Waiting For Answers As A Mother

Hi.

 

I didn’t know how heavy waiting could feel until I became a mother waiting for answers.

Waiting in hospital corridors.

Waiting for calls that don’t come.

Waiting for someone to finally look at your child and say, we see it too.

Arthur’s health has been a season of ups and downs — in and out of appointments, in and out of hospital rooms, carrying hope one day and fear the next. Some days we walk in believing this will be the visit that brings clarity. Other days we walk out with more questions than we brought in.

There is a particular kind of exhaustion that comes from being unheard.

Not loud exhaustion — not the kind you sleep off — but the quiet kind that settles in your bones and stays there.
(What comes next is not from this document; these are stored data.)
/-- Formats CL and CS of the doubleword accesses; bit `k` of `imm` is bit `k + 3` of the offset (R602). -/
def cldHalf (f3 : BitVec 3) (rs1 r : CReg) (imm : BitVec 5) : BitVec 16 :=
  f3 ++ imm.extractLsb' 0 3 ++ rs1 ++ imm.extractLsb' 3 2 ++ r ++ (0 : BitVec 2)

/-- `c.addi4spn`; bit `k` of `imm` is bit `k + 2` of the immediate (R600). -/
def cAddi4spnHalf (rd : CReg) (imm : BitVec 8) : BitVec 16 :=
  (0 : BitVec 3) ++ imm.extractLsb' 2 2 ++ imm.extractLsb' 4 4 ++ imm.extractLsb' 0 1 ++ imm.extractLsb' 1 1 ++ rd
    ++ (0 : BitVec 2)

/-- `c.addi16sp`; bit `k` of `imm` is bit `k + 4` of the immediate (R609). -/
def cAddi16spHalf (imm : BitVec 6) : BitVec 16 :=
  (3 : BitVec 3) ++ imm.extractLsb' 5 1 ++ (2 : BitVec 5) ++ imm.extractLsb' 0 1 ++ imm.extractLsb' 2 1
    ++ imm.extractLsb' 3 2 ++ imm.extractLsb' 1 1 ++ (1 : BitVec 2)

/-- `c.j`; bit `k` of `imm` is bit `k + 1` of the offset (R620). -/
def cJHalf (imm : BitVec 11) : BitVec 16 :=
  (5 : BitVec 3) ++ imm.extractLsb' 10 1 ++ imm.extractLsb' 3 1 ++ imm.extractLsb' 7 2 ++ imm.extractLsb' 9 1
    ++ imm.extractLsb' 5 1 ++ imm.extractLsb' 6 1 ++ imm.extractLsb' 0 3 ++ imm.extractLsb' 4 1 ++ (1 : BitVec 2)

/-- `c.lwsp`; bit `k` of `imm` is bit `k + 2` of the offset (R624). -/
def cLwspHalf (rd : Reg) (imm : BitVec 6) : BitVec 16 :=
  (2 : BitVec 3) ++ imm.extractLsb' 3 1 ++ rd ++ imm.extractLsb' 0 3 ++ imm.extractLsb' 4 2 ++ (2 : BitVec 2)

/-- `c.ldsp`; bit `k` of `imm` is bit `k + 3` of the offset (R626). -/
def cLdspHalf (rd : Reg) (imm : BitVec 6) : BitVec 16 :=
  (3 : BitVec 3) ++ imm.extractLsb' 2 1 ++ rd ++ imm.extractLsb' 0 2 ++ imm.extractLsb' 3 3 ++ (2 : BitVec 2)

/-- `c.swsp`; bit `k` of `imm` is bit `k + 2` of the offset (R631). -/
def cSwspHalf (rs2 : Reg) (imm : BitVec 6) : BitVec 16 :=
  (6 : BitVec 3) ++ imm.extractLsb' 0 4 ++ imm.extractLsb' 4 2 ++ rs2 ++ (2 : BitVec 2)

/-- `c.sdsp`; bit `k` of `imm` is bit `k + 3` of the offset (R632). -/
def cSdspHalf (rs2 : Reg) (imm : BitVec 6) : BitVec 16 :=
  (7 : BitVec 3) ++ imm.extractLsb' 0 3 ++ imm.extractLsb' 3 3 ++ rs2 ++ (2 : BitVec 2)

/-- The bits of an instruction: the encodings of R266, R580 and R600 to R632. -/
def encode : Instr → Raw
  | .add xd xs1 xs2 => .word (rWord 0x0 xs2 xs1 0 xd 0x33)
  | .sub xd xs1 xs2 => .word (rWord 0x20 xs2 xs1 0 xd 0x33)
  | .sll xd xs1 xs2 => .word (rWord 0x0 xs2 xs1 1 xd 0x33)
  | .slt xd xs1 xs2 => .word (rWord 0x0 xs2 xs1 2 xd 0x33)
  | .sltu xd xs1 xs2 => .word (rWord 0x0 xs2 xs1 3 xd 0x33)
  | .xor xd xs1 xs2 => .word (rWord 0x0 xs2 xs1 4 xd 0x33)
  | .srl xd xs1 xs2 => .word (rWord 0x0 xs2 xs1 5 xd 0x33)
  | .sra xd xs1 xs2 => .word (rWord 0x20 xs2 xs1 5 xd 0x33)
  | .or xd xs1 xs2 => .word (rWord 0x0 xs2 xs1 6 xd 0x33)
  | .and xd xs1 xs2 => .word (rWord 0x0 xs2 xs1 7 xd 0x33)
  | .mul xd xs1 xs2 => .word (rWord 0x1 xs2 xs1 0 xd 0x33)
  | .mulh xd xs1 xs2 => .word (rWord 0x1 xs2 xs1 1 xd 0x33)
  | .mulhsu xd xs1 xs2 => .word (rWord 0x1 xs2 xs1 2 xd 0x33)
  | .mulhu xd xs1 xs2 => .word (rWord 0x1 xs2 xs1 3 xd 0x33)
  | .div xd xs1 xs2 => .word (rWord 0x1 xs2 xs1 4 xd 0x33)
  | .divu xd xs1 xs2 => .word (rWord 0x1 xs2 xs1 5 xd 0x33)
  | .rem xd xs1 xs2 => .word (rWord 0x1 xs2 xs1 6 xd 0x33)
  | .remu xd xs1 xs2 => .word (rWord 0x1 xs2 xs1 7 xd 0x33)
  | .addi xd xs1 imm => .word (iWord imm xs1 0 xd 0x13)
  | .slti xd xs1 imm => .word (iWord imm xs1 2 xd 0x13)
  | .sltiu xd xs1 imm => .word (iWord imm xs1 3 xd 0x13)
  | .xori xd xs1 imm => .word (iWord imm xs1 4 xd 0x13)
  | .ori xd xs1 imm => .word (iWord imm xs1 6 xd 0x13)
  | .andi xd xs1 imm => .word (iWord imm xs1 7 xd 0x13)
  | .slli xd xs1 shamt => .word (shiftWord 0x0 shamt xs1 1 xd 0x13)
  | .srli xd xs1 shamt => .word (shiftWord 0x0 shamt xs1 5 xd 0x13)
  | .srai xd xs1 shamt => .word (shiftWord 0x10 shamt xs1 5 xd 0x13)
  | .lui xd imm => .word (uWord imm xd 0x37)
  | .auipc xd imm => .word (uWord imm xd 0x17)
  | .jal xd imm => .word (jWord imm xd 0x6f)
  | .jalr xd xs1 imm => .word (iWord imm xs1 0 xd 0x67)
  | .beq xs1 xs2 imm => .word (bWord imm xs2 xs1 0 0x63)
  | .bne xs1 xs2 imm => .word (bWord imm xs2 xs1 1 0x63)
  | .blt xs1 xs2 imm => .word (bWord imm xs2 xs1 4 0x63)
  | .bge xs1 xs2 imm => .word (bWord imm xs2 xs1 5 0x63)
  | .bltu xs1 xs2 imm => .word (bWord imm xs2 xs1 6 0x63)
  | .bgeu xs1 xs2 imm => .word (bWord imm xs2 xs1 7 0x63)
  | .lb xd xs1 imm => .word (iWord imm xs1 0 xd 0x03)
  | .lh xd xs1 imm => .word (iWord imm xs1 1 xd 0x03)
  | .lw xd xs1 imm => .word (iWord imm xs1 2 xd 0x03)
  | .ld xd xs1 imm => .word (iWord imm xs1 3 xd 0x03)
  | .lbu xd xs1 imm => .word (iWord imm xs1 4 xd 0x03)
  | .lhu xd xs1 imm => .word (iWord imm xs1 5 xd 0x03)
  | .lwu xd xs1 imm => .word (iWord imm xs1 6 xd 0x03)
  | .sb xs1 xs2 imm => .word (sWord imm xs2 xs1 0 0x23)
  | .sh xs1 xs2 imm => .word (sWord imm xs2 xs1 1 0x23)
  | .sw xs1 xs2 imm => .word (sWord imm xs2 xs1 2 0x23)
  | .sd xs1 xs2 imm => .word (sWord imm xs2 xs1 3 0x23)
  | .fence fm pred succ xs1 xd => .word (fenceWord fm pred succ xs1 xd)
  | .fenceTso xs1 xd => .word (fenceWord 8 3 3 xs1 xd)
  | .ecall => .word 0x00000073
  | .ebreak => .word 0x00100073
  | .mret => .word 0x30200073
  | .wfi => .word 0x10500073
  | .csrrw xd csr xs1 => .word (iWord csr xs1 1 xd 0x73)
  | .csrrs xd csr xs1 => .word (iWord csr xs1 2 xd 0x73)
  | .csrrc xd csr xs1 => .word (iWord csr xs1 3 xd 0x73)
  | .csrrwi xd csr uimm => .word (iWord csr uimm 5 xd 0x73)
  | .csrrsi xd csr uimm => .word (iWord csr uimm 6 xd 0x73)
  | .csrrci xd csr uimm => .word (iWord csr uimm 7 xd 0x73)
  | .addiw xd xs1 imm => .word (iWord imm xs1 0 xd 0x1b)
  | .slliw xd xs1 shamt => .word (rWord 0x0 shamt xs1 1 xd 0x1b)
  | .srliw xd xs1 shamt => .word (rWord 0x0 shamt xs1 5 xd 0x1b)
  | .sraiw xd xs1 shamt => .word (rWord 0x20 shamt xs1 5 xd 0x1b)
  | .addw xd xs1 xs2 => .word (rWord 0x0 xs2 xs1 0 xd 0x3b)
  | .subw xd xs1 xs2 => .word (rWord 0x20 xs2 xs1 0 xd 0x3b)
  | .sllw xd xs1 xs2 => .word (rWord 0x0 xs2 xs1 1 xd 0x3b)
  | .srlw xd xs1 xs2 => .word (rWord 0x0 xs2 xs1 5 xd 0x3b)
  | .sraw xd xs1 xs2 => .word (rWord 0x20 xs2 xs1 5 xd 0x3b)
  | .mulw xd xs1 xs2 => .word (rWord 0x1 xs2 xs1 0 xd 0x3b)
  | .divw xd xs1 xs2 => .word (rWord 0x1 xs2 xs1 4 xd 0x3b)
  | .divuw xd xs1 xs2 => .word (rWord 0x1 xs2 xs1 5 xd 0x3b)
  | .remw xd xs1 xs2 => .word (rWord 0x1 xs2 xs1 6 xd 0x3b)
  | .remuw xd xs1 xs2 => .word (rWord 0x1 xs2 xs1 7 xd 0x3b)
  | .cAddi4spn xd imm => .half (cAddi4spnHalf xd imm)
  | .cLw xd xs1 imm => .half (clwHalf 2 xs1 xd imm)
  | .cLd xd xs1 imm => .half (cldHalf 3 xs1 xd imm)
  | .cSw xs1 xs2 imm => .half (clwHalf 6 xs1 xs2 imm)
  | .cSd xs1 xs2 imm => .half (cldHalf 7 xs1 xs2 imm)
  | .cNop imm => .half (ciHalf 0 imm 0 1)
  | .cAddi xd imm => .half (ciHalf 0 imm xd 1)
  | .cAddiw xd imm => .half (ciHalf 1 imm xd 1)
  | .cLi xd imm => .half (ciHalf 2 imm xd 1)
  | .cAddi16sp imm => .half (cAddi16spHalf imm)
  | .cLui xd imm => .half (ciHalf 3 imm xd 1)
  | .cSrli xd shamt => .half (cbArithHalf 0 shamt xd)
  | .cSrai xd shamt => .half (cbArithHalf 1 shamt xd)
  | .cAndi xd imm => .half (cbArithHalf 2 imm xd)
  | .cSub xd xs2 => .half (caHalf 0x23 xd 0 xs2)
  | .cXor xd xs2 => .half (caHalf 0x23 xd 1 xs2)
  | .cOr xd xs2 => .half (caHalf 0x23 xd 2 xs2)
  | .cAnd xd xs2 => .half (caHalf 0x23 xd 3 xs2)
  | .cSubw xd xs2 => .half (caHalf 0x27 xd 0 xs2)
  | .cAddw xd xs2 => .half (caHalf 0x27 xd 1 xs2)
  | .cJ imm => .half (cJHalf imm)
  | .cBeqz xs1 imm => .half (cbBranchHalf 6 xs1 imm)
  | .cBnez xs1 imm => .half (cbBranchHalf 7 xs1 imm)
  | .cSlli xd shamt => .half (ciHalf 0 shamt xd 2)
  | .cLwsp xd imm => .half (cLwspHalf xd imm)
  | .cEbreak => .half 0x9002
  | .cLdsp xd imm => .half (cLdspHalf xd imm)
  | .cJr xs1 => .half (crHalf 8 xs1 0 2)
  | .cMv xd xs2 => .half (crHalf 8 xd xs2 2)
  | .cJalr xs1 => .half (crHalf 9 xs1 0 2)
  | .cAdd xd xs2 => .half (crHalf 9 xd xs2 2)
  | .cSwsp xs2 imm => .half (cSwspHalf xs2 imm)
  | .cSdsp xs2 imm => .half (cSdspHalf xs2 imm)

/-- The bytes of an encoding, lowest address first (R201). -/
def Raw.bytes : Raw → List Byte
  | .half h => [h.extractLsb' 0 8, h.extractLsb' 8 8]
  | .word w => [w.extractLsb' 0 8, w.extractLsb' 8 8, w.extractLsb' 16 8, w.extractLsb' 24 8]

/-- The bytes of an instruction. -/
def encodeBytes (i : Instr) : List Byte := (encode i).bytes

/-- `ins` of an instruction, the trap value of the exceptions its own rule raises (R410). -/
def insOf (i : Instr) : Word := (encode i).toWord

end Sys2Proof
end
For a long time, I felt like I was standing on the edge of something, shouting into the dark:

Something isn’t right.

And hearing only echoes in return.

When it’s your child, it’s different.

You don’t get to put the fear down.

You don’t get to step away from the worry.

You carry it into bedtime stories and morning routines and school runs and the middle of the night when your mind won’t rest.

And then — slowly — something shifted.

Not suddenly.

Not dramatically.

But enough to feel.

Doctors began to listen differently.

Questions were asked that hadn’t been asked before.

Tests were mentioned instead of brushed aside.

Plans started to sound like plans instead of pauses.

For the first time in a long while, I felt something that surprised me:

relief.

Not because we had answers — we still don’t.

But because someone finally believed us.

Because being taken seriously feels like being held.

I don’t know what comes next.

I don’t know what the results will say or what paths we’ll be sent down.

I only know that living in the unknown changes you.

It teaches you to celebrate the smallest signs of progress.

It teaches you patience you never asked for.

It teaches you how to love fiercely while standing on shaky ground.

Some days I feel strong.

Some days I feel like I’m holding my breath through every appointment, every conversation, every wait.

And then I look at him — at the way he smiles without knowing the weight we carry for him — and I remind myself why I keep showing up, even when it feels like too much.

Because this is what motherhood looks like when love meets fear.

This is what strength looks like when hope feels fragile.

This is what it means to keep going when you don’t have answers yet — but you have faith in your own voice.

We’re still waiting.

But now, at least, we’re being heard.